Matters of Conscience
The Christian Legal Society’s brief argues that its members’ freedom of religion and association are violated by the law school’s requirement that registered student groups accept gay and lesbian students, and that members’ right to free speech is infringed by their having to either forgo being able to speak as a campus organization or take in students they expect to challenge or water down their message.
The law school’s brief denies that its all-comers requirement for student groups discriminates against religious organizations. The policy is viewpoint-neutral, the brief says; any number of groups, including those for gay students, might have to take in students who disagree with their beliefs. Moreover, it argues, the policy actually protects free speech, by allowing students to express unpopular viewpoints without being expelled from a student group. It says the Christian Legal Society remains free to use campus facilities and to communicate with students through means that are not college-sponsored, such as social-networking sites on the Internet.
Hastings Outlaw, a registered organization for gay, lesbian, and bisexual students, intervened as a defendant in the Christian Legal Society’s lawsuit at the district-court level and remains an intervening party in the case. Its brief echoes many of the arguments made by the law school, emphasizing its belief that the Christian Legal Society has no right to demand financial support from student fees while remaining off-limits to some of the students from whom the money is derived.
In an interview, Michael C. Martin, a first-year law student and member of Hastings Outlaw’s Board of Directors, said his group got involved in the case because it feared that the law school would give in to pressure from the Christian Legal Society and offer it an exemption from the nondiscrimination policy, as most law schools that have been similarly challenged have done. Instead, he said, Hastings Law has earned praise from his group by sticking up for the interests of its members.
“I don’t believe in funding discriminatory organizations,” Mr. Martin said. “For me, personally, that is a matter of conscience and a personal choice.”
Picking Sides
Of the 39 friend-of-the-court briefs filed in the case, 22 back the Christian Legal Society. Most come from religious or conservative groups, including the U.S. Conference of Catholic Bishops, which argues that the court should distinguish between discrimination based on sexual orientation and efforts to criticize immoral conduct.
Hastings Law is backed by 16 briefs. Among them, one filed by the American Council on Education and 13 other higher-education associations, including the Association of Jesuit Colleges and Universities, argues that the Supreme Court must let colleges set their own policies for student groups if it is to preserve the institutions’ First Amendment right to academic freedom.
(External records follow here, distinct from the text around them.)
-- ==== Sys2Proof/Machine/HostOps.lean ====
section
/-!
DEFINITION. The host's operations of spec 70_reset_and_hazards.md R255 other than `Cycle()`: `Construct`, `LoadProgram`,
`SetKeys`, `ReadFramebuffer`, `ReadSoundTimer`. Each runs between cycles, as one indivisible step (R58, R60).
-/

namespace Sys2Proof.Machine

/-- `RESET_FILL` (R7, R240): the elements that the source does not name are zero, or a draw made at construction. -/
inductive ResetFill where
  | zero
  | arbitrary (draw : State)
  deriving DecidableEq, Repr

/-- What the unnamed elements hold before `pc` and the fontset are written. -/
def ResetFill.base : ResetFill → State
  | .zero => State.reset
  | .arbitrary draw => draw

/-- `Construct()` (R240) for given parameters: `pc` and the fontset are fixed, the rest is the fill. -/
def construct (params : Params) (font : List Byte) (fill : ResetFill) : State :=
  { fill.base with
    pc := trunc16 Config.programBase
    M := fill.base.M.writeBytes Config.fontBase font
    params := params
    reports := [] }

/-- `LoadProgram(bytes)` (R245): too long an image is a `LoadError` with memory unchanged, and otherwise its bytes are
`M[0x200 ..]` and nothing else changes. -/
def loadProgram (image : List Byte) (s : State) : Result :=
  if imageFits image then .next (s.setM (s.M.writeBytes Config.programBase image)) else raise (.loadError image.length)

/-- `SetKeys(K)` (R255, R31). -/
def setKeys (k : Vector Bool 16) (s : State) : State := s.setK k

/-- `ReadFramebuffer()` (R33, R255): 2048 words, row-major, `index = y * 64 + x`. -/
def readFramebuffer (s : State) : Vector (BitVec 32) 2048 :=
  Vector.ofFn fun k =>
    if s.FB.pixel ⟨k.val / 64, by omega⟩ ⟨k.val % 64, by omega⟩ then s.params.pixelOn else s.params.pixelOff

/-- `ReadSoundTimer()` (R232, R255). -/
def readSoundTimer (s : State) : Byte := s.ST

end Sys2Proof.Machine
end

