/-- Settles O40: by which of the operands is `VF`. -/
theorem subnSetsNoBorrow : Obligations.SubnSetsNoBorrow := by
  intro x y s f
  have hf : noBorrowFlag (s.reg y) (s.reg x) = f := bool01_decide _
  have hd := s.subtract_reg x y x hf
  refine ⟨_, exec_subn x y s, s.subtract_reg_VF y x, fun hx hy => ?_, fun hx hy => ?_, fun hx hy => ?_, fun hx hy => ?_,
    s.subtract_regsKept x y x, s.subtract_onlyChanges x y x⟩
  · rw [hd, if_neg hx, if_neg hy, sub8_toNat]
  · rw [hd, if_neg hx, if_pos hy, sub8_toNat]
  · rw [← hx, hd, if_pos hx, if_neg hy, sub8_toNat]
  · rw [← hx, hd, if_pos hx, if_pos hy, sub8_self]

/-! ### The two shifts -/

/-- What `8XY6` and `8XYE` leave (R130, R132): `V[x]` takes the operand, `VF` the bit `out` of it, and then `V[x]` its
own value by then, shifted. -/
def State.shift (s : State) (out shifted : Byte → Byte) (x y : Reg) : State :=
  let s1 := shiftOperand x y s
  let s2 := s1.setVF (out (s1.reg x))
  s2.setV x (shifted (s2.reg x))

theorem exec_shr (x y : Reg) (s : State) : exec (.shr x y) s = .next (s.shift lowBitFlag shr8 x y) := rfl

theorem exec_shl (x y : Reg) (s : State) : exec (.shl x y) s = .next (s.shift highBitFlag shl8 x y) := rfl

theorem shiftOperand_reg_self (x y : Reg) (s : State) :
    (shiftOperand x y s).reg x = if s.params.shiftSource = .vy then s.reg y else s.reg x := by
  rw [shiftOperand_reg, if_pos rfl]

theorem shiftOperand_onlyChanges (x y : Reg) (s : State) : OnlyChanges [.V] s (shiftOperand x y s) := by
  obtain ⟨v, hv⟩ := shiftOperand_eq x y s
  rw [hv]
  exact (onlyChanges_refl [.V] s).setRegs List.mem_cons_self v

section
variable (s : State) (out shifted : Byte → Byte) (x y : Reg)

theorem State.shift_regsKept : RegsKeptBut [x, VF] s (s.shift out shifted x y) :=
  (shiftOperand_regsKept x y s).setVF_setV _ _

theorem State.shift_onlyChanges : OnlyChanges [.V] s (s.shift out shifted x y) :=
  ((shiftOperand_onlyChanges x y s).setV List.mem_cons_self VF _).setV List.mem_cons_self x _

variable {s x y} {v : Byte} (hv : (shiftOperand x y s).reg x = v)
include hv

theorem State.shift_reg (hx : x ≠ VF) : (s.shift out shifted x y).reg x = shifted v := by
  rw [State.shift, State.setV_reg_self, State.setV_reg, if_neg hx, hv]

theorem State.shift_reg_VF (hx : x ≠ VF) : (s.shift out shifted x y).reg VF = out v := by
  rw [State.shift, State.setVF_setV_reg_VF _ _ _ hx, hv]

/-- With `x = 15` it is the flag just written that is shifted (D12). -/
theorem State.shift_reg_VF_of_eq (hx : x = VF) : (s.shift out shifted x y).reg VF = shifted (out v) := by
  subst hx
  rw [State.shift, State.setV_reg_self, State.setV_reg_self, hv]

end

/-- Settles O41: a bit shifted right is 0. -/
theorem shiftRightMovesOutBitZero : Obligations.ShiftRightMovesOutBitZero := by
  intro x y s v
  have hv : (shiftOperand x y s).reg x = v := shiftOperand_reg_self x y s
  refine ⟨_, exec_shr x y s, fun hx => ⟨?_, ?_⟩, fun hx => ?_, s.shift_regsKept _ _ x y, s.shift_onlyChanges _ _ x y⟩
  · rw [State.shift_reg _ _ hv hx, shr8_toNat]
  · rw [State.shift_reg_VF _ _ hv hx, lowBitFlag_toNat]
  · apply BitVec.eq_of_toNat_eq
    rw [State.shift_reg_VF_of_eq _ _ hv hx, shr8_toNat, lowBitFlag_toNat]
    exact Nat.div_eq_of_lt (Nat.mod_lt _ Nat.zero_lt_two)
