-- ==== Sys2Proof/Decode.lean ====
section
/-! DEFINITION. How the commands are spelled on the wire. No row of spec/opcode_table.json gives bits, so
`decodeTableWord` reads no command from a table word. What the links carry are request frames: this file holds the
kind values and payload lengths of R169 and the payload layouts of R166 and R169, in both directions. -/
namespace Sys2Proof

/-- The table gives no row bits, so no word of it spells a command. -/
def decodeTableWord (_nbits _w : Nat) : Option Instr := none

/-! ## Multi-byte numbers, most significant byte first (R165) -/

def u16Bytes (x : U16) : List Byte := [x.extractLsb' 8 8, x.extractLsb' 0 8]

def u32Bytes (x : U32) : List Byte :=
  [x.extractLsb' 24 8, x.extractLsb' 16 8, x.extractLsb' 8 8, x.extractLsb' 0 8]

def tagBytes (x : Tag) : List Byte :=
  [x.extractLsb' 56 8, x.extractLsb' 48 8, x.extractLsb' 40 8, x.extractLsb' 32 8,
    x.extractLsb' 24 8, x.extractLsb' 16 8, x.extractLsb' 8 8, x.extractLsb' 0 8]

def u16Of (hi lo : Byte) : U16 := hi ++ lo

def tagOf (b0 b1 b2 b3 b4 b5 b6 b7 : Byte) : Tag :=
  b0 ++ (b1 ++ (b2 ++ (b3 ++ (b4 ++ (b5 ++ (b6 ++ b7))))))

/-! ## The shelf key in 24 bytes (R166) -/

/-- Two digit positions to a byte, the earlier digit in the high half. -/
def digitBytes (d : Digits) : List Byte := [d.d1 ++ d.d2, d.d3 ++ d.d4, d.d5 ++ d.d6]

def digitsOf (x y z : Byte) : Digits where
  d1 := x.extractLsb' 4 4
  d2 := x.extractLsb' 0 4
  d3 := y.extractLsb' 4 4
  d4 := y.extractLsb' 0 4
  d5 := z.extractLsb' 4 4
  d6 := z.extractLsb' 0 4

def cutterBytes (c : CarriedCutter) : List Byte := [c.letter, c.count] ++ digitBytes c.digits

def keyBytes (k : CarriedKey) : List Byte :=
  [k.letter1, k.letter2, k.letter3] ++ u16Bytes k.classInteger ++ [k.fractionCount] ++ digitBytes k.fraction ++
    cutterBytes k.cutter1 ++ cutterBytes k.cutter2 ++ u16Bytes k.year ++ u16Bytes k.volume ++ [k.spare]

/-- Reads the 24 bytes of a shelf key off the front of a payload. -/
def takeKey : List Byte → Option (CarriedKey × List Byte)
  | b0 :: b1 :: b2 :: b3 :: b4 :: b5 :: b6 :: b7 :: b8 :: b9 :: b10 :: b11 :: b12 :: b13 :: b14 :: b15 :: b16 ::
      b17 :: b18 :: b19 :: b20 :: b21 :: b22 :: b23 :: rest =>
    some ({ letter1 := b0, letter2 := b1, letter3 := b2, classInteger := u16Of b3 b4,
            fractionCount := b5, fraction := digitsOf b6 b7 b8,
            cutter1 := { letter := b9, count := b10, digits := digitsOf b11 b12 b13 },
            cutter2 := { letter := b14, count := b15, digits := digitsOf b16 b17 b18 },
            year := u16Of b19 b20, volume := u16Of b21 b22, spare := b23 }, rest)
  | _ => none

/-! ## Sightings in 10 bytes each (R166) -/

def sightingBytes (x : Sighting) : List Byte := tagBytes x.tag ++ u16Bytes x.position

/-- Reads a payload that is a whole number of sightings. -/
def sightingsOf : List Byte → Option (List Sighting)
  | [] => some []
  | b0 :: b1 :: b2 :: b3 :: b4 :: b5 :: b6 :: b7 :: b8 :: b9 :: rest =>
    (sightingsOf rest).map
      ({ tag := tagOf b0 b1 b2 b3 b4 b5 b6 b7, position := u16Of b8 b9 } :: ·)
  | _ => none

/-! ## Kind values and payload lengths (R169) -/

def RequestKind.code : RequestKind → Byte
  | .configure => 0x01
  | .start => 0x02
  | .pause => 0x03
  | .continueCount => 0x04
  | .closeSection => 0x05
  | .wipe => 0x06
  | .deviceReset => 0x07
  | .status => 0x08
  | .totals => 0x09
  | .loadRun => 0x10
  | .loadItem => 0x11
  | .loadDone => 0x12
  | .unloadRun => 0x13
  | .closeRun => 0x14
  | .resetPasses => 0x15
  | .forceRelease => 0x16
  | .readRun => 0x17
  | .readEntry => 0x18
  | .readStray => 0x19
  | .readDiscrepancy => 0x1A
  | .locate => 0x1B
  | .setDivert => 0x20
  | .divert => 0x21
  | .setWindow => 0x30
  | .setDirection => 0x31
  | .claim => 0x32
  | .claimNext => 0x33
  | .sight => 0x34
  | .runEnd => 0x35
  | .runAbandon => 0x36
  | .resume => 0x37
  | .queryRun => 0x38
  | .queryItem => 0x40
  | .setMask => 0x41
  | .loan => 0x50
  | .returnItem => 0x51

/-- Every kind of request, in the order of the kind values. -/
def RequestKind.all : List RequestKind :=
  [.configure, .start, .pause, .continueCount, .closeSection, .wipe, .deviceReset, .status, .totals, .loadRun,
    .loadItem, .loadDone, .unloadRun, .closeRun, .resetPasses, .forceRelease, .readRun, .readEntry, .readStray,
    .readDiscrepancy, .locate, .setDivert, .divert, .setWindow, .setDirection, .claim, .claimNext, .sight, .runEnd,
    .runAbandon, .resume, .queryRun, .queryItem, .setMask, .loan, .returnItem]

/-- The kind a kind byte names; `none` for every value that R169 answers UNKNOWN. -/
def RequestKind.ofByte? (b : Byte) : Option RequestKind := RequestKind.all.find? fun k => k.code == b

/-- The length check of R168: the payload length that R169 gives for the kind. -/
def RequestKind.lengthOk : RequestKind → Nat → Bool
  | .configure, n => n == 10
  | .loadRun, n => n == 52
  | .loadItem, n => n == 35
  | .loadDone, n => n == 2
  | .unloadRun, n => n == 2
  | .closeRun, n => n == 2
  | .resetPasses, n => n == 2
  | .forceRelease, n => n == 2
  | .readRun, n => n == 2
  | .readEntry, n => n == 3
  | .readStray, n => n == 2
  | .locate, n => n == 24
  | .setDivert, n => n == 4
  | .divert, n => n == 1
  | .setWindow, n => n == 2
  | .setDirection, n => n == 1
  | .claim, n => n == 1
  | .sight, n => [10, 20, 30, 40, 50, 60, 70, 80].contains n
  | .runEnd, n => n == 2
  | .runAbandon, n => n == 2
  | .queryRun, n => n == 1
  | .queryItem, n => n == 8
  | .setMask, n => n == 2
  | .loan, n => n == 8
  | .returnItem, n => n == 8
  | .start, n => n == 0
  | .pause, n => n == 0
  | .continueCount, n => n == 0
  | .closeSection, n => n == 0
  | .wipe, n => n == 0
  | .deviceReset, n => n == 0
  | .status, n => n == 0
  | .totals, n => n == 0
  | .readDiscrepancy, n => n == 0
  | .claimNext, n => n == 0
  | .resume, n => n == 0

/-! ## A request as its frame, and back (R169) -/

/-- The port, the kind and the payload of the frame that carries a request; `none` for an event, which no frame
carries. -/
def Instr.request : Instr → Option (Port × RequestKind × List Byte)
  | .configure p a b c d e =>
    some (p, .configure, u16Bytes a ++ u16Bytes b ++ u16Bytes c ++ u16Bytes d ++ u16Bytes e)
  | .start p => some (p, .start, [])
  | .pause p => some (p, .pause, [])
  | .continueCount p => some (p, .continueCount, [])
  | .closeSection p => some (p, .closeSection, [])
  | .wipe p => some (p, .wipe, [])
  | .deviceReset p => some (p, .deviceReset, [])
  | .status p => some (p, .status, [])
  | .totals p => some (p, .totals, [])
  | .loadRun p run lower upper length =>
    some (p, .loadRun, u16Bytes run ++ keyBytes lower ++ keyBytes upper ++ u16Bytes length)
  | .loadItem p run tag key initial => some (p, .loadItem, u16Bytes run ++ tagBytes tag ++ keyBytes key ++ [initial])
  | .loadDone p run => some (p, .loadDone, u16Bytes run)
  | .unloadRun p run => some (p, .unloadRun, u16Bytes run)
  | .closeRun p run => some (p, .closeRun, u16Bytes run)
  | .resetPasses p run => some (p, .resetPasses, u16Bytes run)
  | .forceRelease p run => some (p, .forceRelease, u16Bytes run)
  | .readRun p run => some (p, .readRun, u16Bytes run)
  | .readEntry p run ordinal => some (p, .readEntry, u16Bytes run ++ [ordinal])
  | .readStray p ordinal => some (p, .readStray, u16Bytes ordinal)
  | .readDiscrepancy p => some (p, .readDiscrepancy, [])
  | .locate p key => some (p, .locate, keyBytes key)
  | .setDivert p w a b d => some (p, .setDivert, [w, a, b, d])
  | .divert p w => some (p, .divert, [w])
  | .setWindow p a b => some (p, .setWindow, [a, b])
  | .setDirection p d => some (p, .setDirection, [d])
  | .claim p i => some (p, .claim, [i])
  | .claimNext p => some (p, .claimNext, [])
  | .sight p sightings => some (p, .sight, sightings.flatMap sightingBytes)
  | .runEnd p run => some (p, .runEnd, u16Bytes run)
  | .runAbandon p run => some (p, .runAbandon, u16Bytes run)
  | .resume p => some (p, .resume, [])
  | .queryRun p i => some (p, .queryRun, [i])
  | .queryItem p tag => some (p, .queryItem, tagBytes tag)
  | .setMask p kinds => some (p, .setMask, u16Bytes kinds)
  | .loan p tag => some (p, .loan, tagBytes tag)
  | .returnItem p tag => some (p, .returnItem, tagBytes tag)
  | .closeCompletion => none
  | .wipeCompletion => none
  | .deviceResetEffect => none
  | .sectionClockAdvance => none
  | .claimExpiry => none
  | .frameReceived _ _ => none
  | .frameRejected _ => none
  | .frameTimeout _ => none
  | .transmitFrameEnd _ => none
  | .portReset _ => none
  | .powerOn => none
  | .externalReset => none
  | .resetRelease => none
  | .startByte _ => none
  | .frameLengthInvalid _ _ => none
  | .breakEnd _ => none
  | .receiveEnable => none

/-- A payload that is one tag. -/
def takeTag (make : Tag → Instr) : List Byte → Option Instr
  | [b0, b1, b2, b3, b4, b5, b6, b7] => some (make (tagOf b0 b1 b2 b3 b4 b5 b6 b7))
  | _ => none

/-- A payload that is one 2-byte number. -/
def takeU16 (make : U16 → Instr) : List Byte → Option Instr
  | [hi, lo] => some (make (u16Of hi lo))
  | _ => none

/-- A payload that is one byte. -/
def takeByte (make : Byte → Instr) : List Byte → Option Instr
  | [b] => some (make b)
  | _ => none

/-- An empty payload. -/
def takeNothing (c : Instr) : List Byte → Option Instr
  | [] => some c
  | _ => none

def takeConfigure (p : Port) : List Byte → Option Instr
  | [a1, a0, b1, b0, c1, c0, d1, d0, e1, e0] =>
    some (.configure p (u16Of a1 a0) (u16Of b1 b0) (u16Of c1 c0) (u16Of d1 d0) (u16Of e1 e0))
  | _ => none

def takeLoadRun (p : Port) : List Byte → Option Instr
  | r1 :: r0 :: rest =>
    match takeKey rest with
    | some (lower, rest) =>
      match takeKey rest with
      | some (upper, [l1, l0]) => some (.loadRun p (u16Of r1 r0) lower upper (u16Of l1 l0))
      | _ => none
    | none => none
  | _ => none

def takeLoadItem (p : Port) : List Byte → Option Instr
  | r1 :: r0 :: b0 :: b1 :: b2 :: b3 :: b4 :: b5 :: b6 :: b7 :: rest =>
    match takeKey rest with
    | some (key, [initial]) => some (.loadItem p (u16Of r1 r0) (tagOf b0 b1 b2 b3 b4 b5 b6 b7) key initial)
    | _ => none
  | _ => none

def takeReadEntry (p : Port) : List Byte → Option Instr
  | [r1, r0, o] => some (.readEntry p (u16Of r1 r0) o)
  | _ => none

def takeLocate (p : Port) (payload : List Byte) : Option Instr :=
  match takeKey payload with
  | some (key, []) => some (.locate p key)
  | _ => none

def takeSetDivert (p : Port) : List Byte → Option Instr
  | [w, a, b, d] => some (.setDivert p w a b d)
  | _ => none

def takeSetWindow (p : Port) : List Byte → Option Instr
  | [a, b] => some (.setWindow p a b)
  | _ => none

def takeSight (p : Port) (payload : List Byte) : Option Instr :=
  match sightingsOf payload with
  | some sightings => if 1 ≤ sightings.length ∧ sightings.length ≤ 8 then some (.sight p sightings) else none
  | none => none

/-- The request that a payload of the given kind carries on a port; `none` where the payload has not the length of
R169. -/
def decodeRequest (p : Port) : RequestKind → List Byte → Option Instr
  | .configure => takeConfigure p
  | .start => takeNothing (.start p)
  | .pause => takeNothing (.pause p)
  | .continueCount => takeNothing (.continueCount p)
  | .closeSection => takeNothing (.closeSection p)
  | .wipe => takeNothing (.wipe p)
  | .deviceReset => takeNothing (.deviceReset p)
  | .status => takeNothing (.status p)
  | .totals => takeNothing (.totals p)
  | .loadRun => takeLoadRun p
  | .loadItem => takeLoadItem p
  | .loadDone => takeU16 (.loadDone p)
  | .unloadRun => takeU16 (.unloadRun p)
  | .closeRun => takeU16 (.closeRun p)
  | .resetPasses => takeU16 (.resetPasses p)
  | .forceRelease => takeU16 (.forceRelease p)
  | .readRun => takeU16 (.readRun p)
  | .readEntry => takeReadEntry p
  | .readStray => takeU16 (.readStray p)
  | .readDiscrepancy => takeNothing (.readDiscrepancy p)
  | .locate => takeLocate p
  | .setDivert => takeSetDivert p
  | .divert => takeByte (.divert p)
  | .setWindow => takeSetWindow p
  | .setDirection => takeByte (.setDirection p)
  | .claim => takeByte (.claim p)
  | .claimNext => takeNothing (.claimNext p)
  | .sight => takeSight p
  | .runEnd => takeU16 (.runEnd p)
  | .runAbandon => takeU16 (.runAbandon p)
  | .resume => takeNothing (.resume p)
  | .queryRun => takeByte (.queryRun p)
  | .queryItem => takeTag (.queryItem p)
  | .setMask => takeU16 (.setMask p)
  | .loan => takeTag (.loan p)
  | .returnItem => takeTag (.returnItem p)

/-- The command that a frame with this kind byte and payload asks for on a port (R168, R169). -/
def decodeFrame (p : Port) (kind : Byte) (payload : List Byte) : Option Instr :=
  (RequestKind.ofByte? kind).bind fun k => decodeRequest p k payload

end Sys2Proof
end

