-- ==== Sys2Proof/Machine/Collation.lean ====
section
/-! DEFINITION. The Collation Unit (chapter 1): the reading of a carried key, the three-way comparison, the
travel-order comparison, the between-limits test and the arithmetic of completion. `Ordering.lt`, `.eq` and `.gt`
stand for BEFORE, EQUAL and AFTER. -/
namespace Sys2Proof.Machine

/-! ## The carried form of a key (R2, R3) -/

/-- A to Z. -/
def isLetter (b : Byte) : Bool := decide (65 ≤ b.toNat) && decide (b.toNat ≤ 90)

/-- The six digit positions, from the left. -/
def digitList (d : Digits) : List Nat :=
  [d.d1.toNat, d.d2.toNat, d.d3.toNat, d.d4.toNat, d.d5.toNat, d.d6.toNat]

/-- The counted digits of a carried string, when each is a decimal digit (R3.5). -/
def readDigits (count : Nat) (d : Digits) : Option (List Nat) :=
  let counted := (digitList d).take count
  if counted.all (fun x => decide (x ≤ 9)) then some counted else none

/-- The class letters are the positions before the first zero (R2); at least one, each A to Z (R3.1, R3.2). -/
def readLetters (k : CarriedKey) : Option (List Byte) :=
  let letters := [k.letter1, k.letter2, k.letter3].takeWhile (fun b => b != 0)
  if letters != [] && letters.all isLetter then some letters else none

/-- A cutter: absent, present, or (`none`) malformed (R3.5 to R3.9). -/
def readCutter (c : CarriedCutter) : Option (Option Cutter) :=
  if c.letter = 0 then
    if c.count = 0 then some none else none
  else if !isLetter c.letter || c.count = 0 || decide (5 < c.count.toNat) then none
  else (readDigits c.count.toNat c.digits).map fun ds => some { letter := c.letter, digits := ds }

/-- A number for which 0 means absent. -/
def readOptional (x : U16) : Option Nat := if x = 0 then none else some x.toNat

/-- The key a frame carries; `none` when it is malformed (R2, R3). -/
def readKey (k : CarriedKey) : Option ShelfKey :=
  if 9999 < k.classInteger.toNat ∨ 6 < k.fractionCount.toNat ∨ 9999 < k.year.toNat ∨ 999 < k.volume.toNat then none
  else
    match readLetters k, readDigits k.fractionCount.toNat k.fraction, readCutter k.cutter1, readCutter k.cutter2 with
    | some letters, some fraction, some cutter1, some cutter2 =>
      if cutter1 = none ∧ cutter2 ≠ none then none
      else some { letters, classInteger := k.classInteger.toNat, fraction, cutter1, cutter2,
                  year := readOptional k.year, volume := readOptional k.volume }
    | _, _, _, _ => none

/-! ## The three-way comparison (R5 to R9) -/

/-- Numbers: the smaller is the lower. -/
def compareNumbers (a b : Nat) : Ordering := if a < b then .lt else if b < a then .gt else .eq

/-- Class letters, letter by letter from the left; a string that is the beginning of the other is the lower (R6). -/
def compareLetters : List Byte → List Byte → Ordering
  | [], [] => .eq
  | [], _ :: _ => .lt
  | _ :: _, [] => .gt
  | a :: as, b :: bs => (compareNumbers a.toNat b.toNat).then (compareLetters as bs)

/-- A digit string extended on the right with zeros to `width` digits and read as a whole number (R7, R8). -/
def digitValue (width : Nat) (digits : List Nat) : Nat :=
  (digits ++ List.replicate (width - digits.length) 0).foldl (fun n d => 10 * n + d) 0

/-- A field that may be absent: an absent one is the lower (R8, R9). -/
def compareOptional {α : Type} (compare : α → α → Ordering) : Option α → Option α → Ordering
  | none, none => .eq
  | none, some _ => .lt
  | some _, none => .gt
  | some a, some b => compare a b

/-- Cutters: the letter decides, then the digits extended to five (R8). -/
def compareCutters (a b : Cutter) : Ordering :=
  (compareNumbers a.letter.toNat b.letter.toNat).then (compareNumbers (digitValue 5 a.digits) (digitValue 5 b.digits))

/-- The comparison of A with B: the first field that differs decides (R5). -/
def compareKeys (a b : ShelfKey) : Ordering :=
  (compareLetters a.letters b.letters).then <|
  (compareNumbers a.classInteger b.classInteger).then <|
  (compareNumbers (digitValue 6 a.fraction) (digitValue 6 b.fraction)).then <|
  (compareOptional compareCutters a.cutter1 b.cutter1).then <|
  (compareOptional compareCutters a.cutter2 b.cutter2).then <|
  (compareOptional compareNumbers a.year b.year).then <|
  compareOptional compareNumbers a.volume b.volume

/-- The comparison in travel order (R10). -/
def travelCompare (direction : Direction) (a b : ShelfKey) : Ordering :=
  match direction with
  | .forward => compareKeys a b
  | .reverse => (compareKeys a b).swap

/-- A comes before B in travel order (R10). -/
def comesBefore (direction : Direction) (a b : ShelfKey) : Bool := travelCompare direction a b == .lt

/-- A comes no later in travel order than B (R10). -/
def comesNoLater (direction : Direction) (a b : ShelfKey) : Bool := travelCompare direction a b != .gt

/-- The result of the between-limits test (R11): `lt` BELOW, `eq` WITHIN, `gt` ABOVE. -/
def betweenLimits (key lower upper : ShelfKey) : Ordering :=
  if compareKeys key lower = .lt then .lt else if compareKeys key upper = .gt then .gt else .eq

/-! ## Completion (R14, R15) -/

/-- Completion per mille from an item count and the EXPECTED and MISSING numbers (R14). -/
def completion (items expected missing : Nat) : Nat :=
  if items = 0 then 1000 else (items - expected - missing) * 1000 / items

end Sys2Proof.Machine
end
Ten public universities or university systems have joined in defending viewpoint-neutral discrimination policies.
A brief from the Baptist Joint Committee for Religious Liberty and the Interfaith Alliance Foundation does not take a side but urges the court to avoid authorizing public support for religious organizations or allowing public colleges to curtail the speech of private religious groups.
States’ attorneys general are split. Those representing Maryland, Massachusetts, New Jersey, and Vermont have filed a brief warning that states may choose not to provide financing to student groups if required to subsidize discriminatory behavior. Fourteen other states, including Alabama, Colorado, Michigan, and Pennsylvania, have filed a brief arguing that the Hastings policy violates the First Amendment.